Wow, this American Prospect polemic on feminism’s current crisis is really, really fascinating. Argument in a nutshell: to the extent that feminism has molded itself into a movement of individual choice and of women’s rights, it has ignored the true insight of women’s liberation that the family and the private sphere is the locus of many of women’s challenges and the obstacle to their equality. Even if one doesn’t agree with Linda Hirschman’s points, the observations are great. Like her look at life chances of New York Times Wedding page brides and grooms:
Every Times groom assumed he had to succeed in business, and was really trying. By contrast, a common thread among the women I interviewed was a self-important idealism about the kinds of intellectual, prestigious, socially meaningful, politics-free jobs worth their incalculably valuable presence.
Or, this:
these daughters of the upper classes will be bearing most of the burden of the work always associated with the lowest caste: sweeping and cleaning bodily waste. Not two weeks after the Yalie flap, the Times ran a story of moms who were toilet training in infancy by vigilantly watching their babies for signs of excretion 24-7. They have voluntarily become untouchables.
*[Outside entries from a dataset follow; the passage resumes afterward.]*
-- ==== Sys2Proof/Laws/State.lean ====
section
/-!
SUPPORT. Which fields of the state each named update leaves as they are: one lemma for each update and each such field.
-/

namespace Sys2Proof.Machine

/-! ### setReg -/

@[simp] theorem State.setReg_pending (s : State) (f : Field) (v : Nat) : (s.setReg f v).pending = s.pending := rfl

@[simp] theorem State.setReg_now (s : State) (f : Field) (v : Nat) : (s.setReg f v).now = s.now := rfl

@[simp] theorem State.setReg_free (s : State) (f : Field) (v : Nat) : (s.setReg f v).free = s.free := rfl

@[simp] theorem State.setReg_tick (s : State) (f : Field) (v : Nat) : (s.setReg f v).tick = s.tick := rfl

@[simp] theorem State.setReg_boundary (s : State) (f : Field) (v : Nat) : (s.setReg f v).boundary = s.boundary := rfl

@[simp] theorem State.setReg_period (s : State) (f : Field) (v : Nat) : (s.setReg f v).period = s.period := rfl

@[simp] theorem State.setReg_mem (s : State) (f : Field) (v : Nat) : (s.setReg f v).mem = s.mem := rfl

@[simp] theorem State.setReg_writes (s : State) (f : Field) (v : Nat) : (s.setReg f v).writes = s.writes := rfl

@[simp] theorem State.setReg_eventSeq (s : State) (f : Field) (v : Nat) : (s.setReg f v).eventSeq = s.eventSeq := rfl

@[simp] theorem State.setReg_errorSeq (s : State) (f : Field) (v : Nat) : (s.setReg f v).errorSeq = s.errorSeq := rfl

@[simp] theorem State.setReg_chart (s : State) (f : Field) (v : Nat) : (s.setReg f v).chart = s.chart := rfl

@[simp] theorem State.setReg_load (s : State) (f : Field) (v : Nat) : (s.setReg f v).load = s.load := rfl

@[simp] theorem State.setReg_unloadWaiting (s : State) (f : Field) (v : Nat) :
    (s.setReg f v).unloadWaiting = s.unloadWaiting := rfl

@[simp] theorem State.setReg_zeroing (s : State) (f : Field) (v : Nat) : (s.setReg f v).zeroing = s.zeroing := rfl

@[simp] theorem State.setReg_rings (s : State) (f : Field) (v : Nat) : (s.setReg f v).rings = s.rings := rfl

@[simp] theorem State.setReg_tasks (s : State) (f : Field) (v : Nat) : (s.setReg f v).tasks = s.tasks := rfl

@[simp] theorem State.setReg_signals (s : State) (f : Field) (v : Nat) : (s.setReg f v).signals = s.signals := rfl

@[simp] theorem State.setReg_jobs (s : State) (f : Field) (v : Nat) : (s.setReg f v).jobs = s.jobs := rfl

@[simp] theorem State.setReg_streams (s : State) (f : Field) (v : Nat) : (s.setReg f v).streams = s.streams := rfl

@[simp] theorem State.setReg_memQueue (s : State) (f : Field) (v : Nat) : (s.setReg f v).memQueue = s.memQueue := rfl

@[simp] theorem State.setReg_tables (s : State) (f : Field) (v : Nat) : (s.setReg f v).tables = s.tables := rfl

@[simp] theorem State.setReg_drift (s : State) (f : Field) (v : Nat) : (s.setReg f v).drift = s.drift := rfl

@[simp] theorem State.setReg_lanes (s : State) (f : Field) (v : Nat) : (s.setReg f v).lanes = s.lanes := rfl

@[simp] theorem State.setReg_corrections (s : State) (f : Field) (v : Nat) :
    (s.setReg f v).corrections = s.corrections := rfl

@[simp] theorem State.setReg_scrubbed (s : State) (f : Field) (v : Nat) : (s.setReg f v).scrubbed = s.scrubbed := rfl

@[simp] theorem State.setReg_bankQuiet (s : State) (f : Field) (v : Nat) :
    (s.setReg f v).bankQuiet = s.bankQuiet := rfl

@[simp] theorem State.setReg_fabric (s : State) (f : Field) (v : Nat) : (s.setReg f v).fabric = s.fabric := rfl

@[simp] theorem State.setReg_reductions (s : State) (f : Field) (v : Nat) :
    (s.setReg f v).reductions = s.reductions := rfl

@[simp] theorem State.setReg_combining (s : State) (f : Field) (v : Nat) :
    (s.setReg f v).combining = s.combining := rfl

@[simp] theorem State.setReg_sysreset (s : State) (f : Field) (v : Nat) : (s.setReg f v).sysreset = s.sysreset := rfl

@[simp] theorem State.setReg_power (s : State) (f : Field) (v : Nat) : (s.setReg f v).power = s.power := rfl

@[simp] theorem State.setReg_pcie (s : State) (f : Field) (v : Nat) : (s.setReg f v).pcie = s.pcie := rfl

@[simp] theorem State.setReg_boot (s : State) (f : Field) (v : Nat) : (s.setReg f v).boot = s.boot := rfl

@[simp] theorem State.setReg_binnacle (s : State) (f : Field) (v : Nat) : (s.setReg f v).binnacle = s.binnacle := rfl

@[simp] theorem State.setReg_silicon (s : State) (f : Field) (v : Nat) : (s.setReg f v).silicon = s.silicon := rfl

@[simp] theorem State.setReg_carrier (s : State) (f : Field) (v : Nat) : (s.setReg f v).carrier = s.carrier := rfl

@[simp] theorem State.setReg_outputs (s : State) (f : Field) (v : Nat) : (s.setReg f v).outputs = s.outputs := rfl

/-! ### bump -/

@[simp] theorem State.bump_pending (s : State) (f : Field) (n : Nat) : (s.bump f n).pending = s.pending := rfl

@[simp] theorem State.bump_now (s : State) (f : Field) (n : Nat) : (s.bump f n).now = s.now := rfl

@[simp] theorem State.bump_free (s : State) (f : Field) (n : Nat) : (s.bump f n).free = s.free := rfl

@[simp] theorem State.bump_tick (s : State) (f : Field) (n : Nat) : (s.bump f n).tick = s.tick := rfl

@[simp] theorem State.bump_boundary (s : State) (f : Field) (n : Nat) : (s.bump f n).boundary = s.boundary := rfl

@[simp] theorem State.bump_period (s : State) (f : Field) (n : Nat) : (s.bump f n).period = s.period := rfl

@[simp] theorem State.bump_mem (s : State) (f : Field) (n : Nat) : (s.bump f n).mem = s.mem := rfl

@[simp] theorem State.bump_writes (s : State) (f : Field) (n : Nat) : (s.bump f n).writes = s.writes := rfl

@[simp] theorem State.bump_eventSeq (s : State) (f : Field) (n : Nat) : (s.bump f n).eventSeq = s.eventSeq := rfl

@[simp] theorem State.bump_errorSeq (s : State) (f : Field) (n : Nat) : (s.bump f n).errorSeq = s.errorSeq := rfl

@[simp] theorem State.bump_chart (s : State) (f : Field) (n : Nat) : (s.bump f n).chart = s.chart := rfl

@[simp] theorem State.bump_load (s : State) (f : Field) (n : Nat) : (s.bump f n).load = s.load := rfl

@[simp] theorem State.bump_unloadWaiting (s : State) (f : Field) (n : Nat) :
    (s.bump f n).unloadWaiting = s.unloadWaiting := rfl

@[simp] theorem State.bump_zeroing (s : State) (f : Field) (n : Nat) : (s.bump f n).zeroing = s.zeroing := rfl

@[simp] theorem State.bump_rings (s : State) (f : Field) (n : Nat) : (s.bump f n).rings = s.rings := rfl

@[simp] theorem State.bump_tasks (s : State) (f : Field) (n : Nat) : (s.bump f n).tasks = s.tasks := rfl

@[simp] theorem State.bump_signals (s : State) (f : Field) (n : Nat) : (s.bump f n).signals = s.signals := rfl

@[simp] theorem State.bump_jobs (s : State) (f : Field) (n : Nat) : (s.bump f n).jobs = s.jobs := rfl

@[simp] theorem State.bump_streams (s : State) (f : Field) (n : Nat) : (s.bump f n).streams = s.streams := rfl

@[simp] theorem State.bump_memQueue (s : State) (f : Field) (n : Nat) : (s.bump f n).memQueue = s.memQueue := rfl

@[simp] theorem State.bump_tables (s : State) (f : Field) (n : Nat) : (s.bump f n).tables = s.tables := rfl

@[simp] theorem State.bump_drift (s : State) (f : Field) (n : Nat) : (s.bump f n).drift = s.drift := rfl

@[simp] theorem State.bump_lanes (s : State) (f : Field) (n : Nat) : (s.bump f n).lanes = s.lanes := rfl

@[simp] theorem State.bump_corrections (s : State) (f : Field) (n : Nat) :
    (s.bump f n).corrections = s.corrections := rfl

@[simp] theorem State.bump_scrubbed (s : State) (f : Field) (n : Nat) : (s.bump f n).scrubbed = s.scrubbed := rfl

@[simp] theorem State.bump_bankQuiet (s : State) (f : Field) (n : Nat) : (s.bump f n).bankQuiet = s.bankQuiet := rfl

@[simp] theorem State.bump_fabric (s : State) (f : Field) (n : Nat) : (s.bump f n).fabric = s.fabric := rfl

@[simp] theorem State.bump_reductions (s : State) (f : Field) (n : Nat) :
    (s.bump f n).reductions = s.reductions := rfl

@[simp] theorem State.bump_combining (s : State) (f : Field) (n : Nat) : (s.bump f n).combining = s.combining := rfl

@[simp] theorem State.bump_sysreset (s : State) (f : Field) (n : Nat) : (s.bump f n).sysreset = s.sysreset := rfl

@[simp] theorem State.bump_power (s : State) (f : Field) (n : Nat) : (s.bump f n).power = s.power := rfl

@[simp] theorem State.bump_pcie (s : State) (f : Field) (n : Nat) : (s.bump f n).pcie = s.pcie := rfl

@[simp] theorem State.bump_boot (s : State) (f : Field) (n : Nat) : (s.bump f n).boot = s.boot := rfl

@[simp] theorem State.bump_binnacle (s : State) (f : Field) (n : Nat) : (s.bump f n).binnacle = s.binnacle := rfl

@[simp] theorem State.bump_silicon (s : State) (f : Field) (n : Nat) : (s.bump f n).silicon = s.silicon := rfl

@[simp] theorem State.bump_carrier (s : State) (f : Field) (n : Nat) : (s.bump f n).carrier = s.carrier := rfl

@[simp] theorem State.bump_outputs (s : State) (f : Field) (n : Nat) : (s.bump f n).outputs = s.outputs := rfl

/-! ### resetRegs -/

@[simp] theorem State.resetRegs_pending (s : State) (sel : Nat → Bool) : (s.resetRegs sel).pending = s.pending := rfl

@[simp] theorem State.resetRegs_now (s : State) (sel : Nat → Bool) : (s.resetRegs sel).now = s.now := rfl

@[simp] theorem State.resetRegs_free (s : State) (sel : Nat → Bool) : (s.resetRegs sel).free = s.free := rfl

@[simp] theorem State.resetRegs_tick (s : State) (sel : Nat → Bool) : (s.resetRegs sel).tick = s.tick := rfl

@[simp] theorem State.resetRegs_boundary (s : State) (sel : Nat → Bool) :
    (s.resetRegs sel).boundary = s.boundary := rfl

@[simp] theorem State.resetRegs_period (s : State) (sel : Nat → Bool) : (s.resetRegs sel).period = s.period := rfl

@[simp] theorem State.resetRegs_mem (s : State) (sel : Nat → Bool) : (s.resetRegs sel).mem = s.mem := rfl

@[simp] theorem State.resetRegs_writes (s : State) (sel : Nat → Bool) : (s.resetRegs sel).writes = s.writes := rfl

@[simp] theorem State.resetRegs_eventSeq (s : State) (sel : Nat → Bool) :
    (s.resetRegs sel).eventSeq = s.eventSeq := rfl

@[simp] theorem State.resetRegs_errorSeq (s : State) (sel : Nat → Bool) :
    (s.resetRegs sel).errorSeq = s.errorSeq := rfl

@[simp] theorem State.resetRegs_chart (s : State) (sel : Nat → Bool) : (s.resetRegs sel).chart = s.chart := rfl

@[simp] theorem State.resetRegs_load (s : State) (sel : Nat → Bool) : (s.resetRegs sel).load = s.load := rfl

@[simp] theorem State.resetRegs_unloadWaiting (s : State) (sel : Nat → Bool) :
    (s.resetRegs sel).unloadWaiting = s.unloadWaiting := rfl

@[simp] theorem State.resetRegs_zeroing (s : State) (sel : Nat → Bool) : (s.resetRegs sel).zeroing = s.zeroing := rfl

@[simp] theorem State.resetRegs_rings (s : State) (sel : Nat → Bool) : (s.resetRegs sel).rings = s.rings := rfl

@[simp] theorem State.resetRegs_tasks (s : State) (sel : Nat → Bool) : (s.resetRegs sel).tasks = s.tasks := rfl

@[simp] theorem State.resetRegs_signals (s : State) (sel : Nat → Bool) : (s.resetRegs sel).signals = s.signals := rfl

@[simp] theorem State.resetRegs_jobs (s : State) (sel : Nat → Bool) : (s.resetRegs sel).jobs = s.jobs := rfl

@[simp] theorem State.resetRegs_streams (s : State) (sel : Nat → Bool) : (s.resetRegs sel).streams = s.streams := rfl

@[simp] theorem State.resetRegs_memQueue (s : State) (sel : Nat → Bool) :
    (s.resetRegs sel).memQueue = s.memQueue := rfl

@[simp] theorem State.resetRegs_tables (s : State) (sel : Nat → Bool) : (s.resetRegs sel).tables = s.tables := rfl

@[simp] theorem State.resetRegs_drift (s : State) (sel : Nat → Bool) : (s.resetRegs sel).drift = s.drift := rfl

@[simp] theorem State.resetRegs_lanes (s : State) (sel : Nat → Bool) : (s.resetRegs sel).lanes = s.lanes := rfl

@[simp] theorem State.resetRegs_corrections (s : State) (sel : Nat → Bool) :
    (s.resetRegs sel).corrections = s.corrections := rfl

@[simp] theorem State.resetRegs_scrubbed (s : State) (sel : Nat → Bool) :
    (s.resetRegs sel).scrubbed = s.scrubbed := rfl

@[simp] theorem State.resetRegs_bankQuiet (s : State) (sel : Nat → Bool) :
    (s.resetRegs sel).bankQuiet = s.bankQuiet := rfl

@[simp] theorem State.resetRegs_fabric (s : State) (sel : Nat → Bool) : (s.resetRegs sel).fabric = s.fabric := rfl

@[simp] theorem State.resetRegs_reductions (s : State) (sel : Nat → Bool) :
    (s.resetRegs sel).reductions = s.reductions := rfl

@[simp] theorem State.resetRegs_combining (s : State) (sel : Nat → Bool) :
    (s.resetRegs sel).combining = s.combining := rfl

@[simp] theorem State.resetRegs_sysreset (s : State) (sel : Nat → Bool) :
    (s.resetRegs sel).sysreset = s.sysreset := rfl

@[simp] theorem State.resetRegs_power (s : State) (sel : Nat → Bool) : (s.resetRegs sel).power = s.power := rfl

@[simp] theorem State.resetRegs_pcie (s : State) (sel : Nat → Bool) : (s.resetRegs sel).pcie = s.pcie := rfl

@[simp] theorem State.resetRegs_boot (s : State) (sel : Nat → Bool) : (s.resetRegs sel).boot = s.boot := rfl

@[simp] theorem State.resetRegs_binnacle (s : State) (sel : Nat → Bool) :
    (s.resetRegs sel).binnacle = s.binnacle := rfl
Of course, the ideological division that Hirshman diagnoses just rephrases the split in the bourgeoisie itself, between those who trade in money and traditional power and those who are invested in cultural and humanistic betterment. Half of the gay men I know can be mapped in one camp or the other. And as someone who tends toward the latter, I don’t know that I have much room for being judgmental about the kind of ideological-turned-material subjugation that marks contemporary gender inequality. But lately feminism as a political movement has surprisingly little to say about such a basic thing.
In other post-feminist news, the Times has the goods on Pharma sales’ recruiting pipeline in college chearleading squads. A few years back the Onion invented a National Organization for Pretty Women. The reality surpasses the spoof.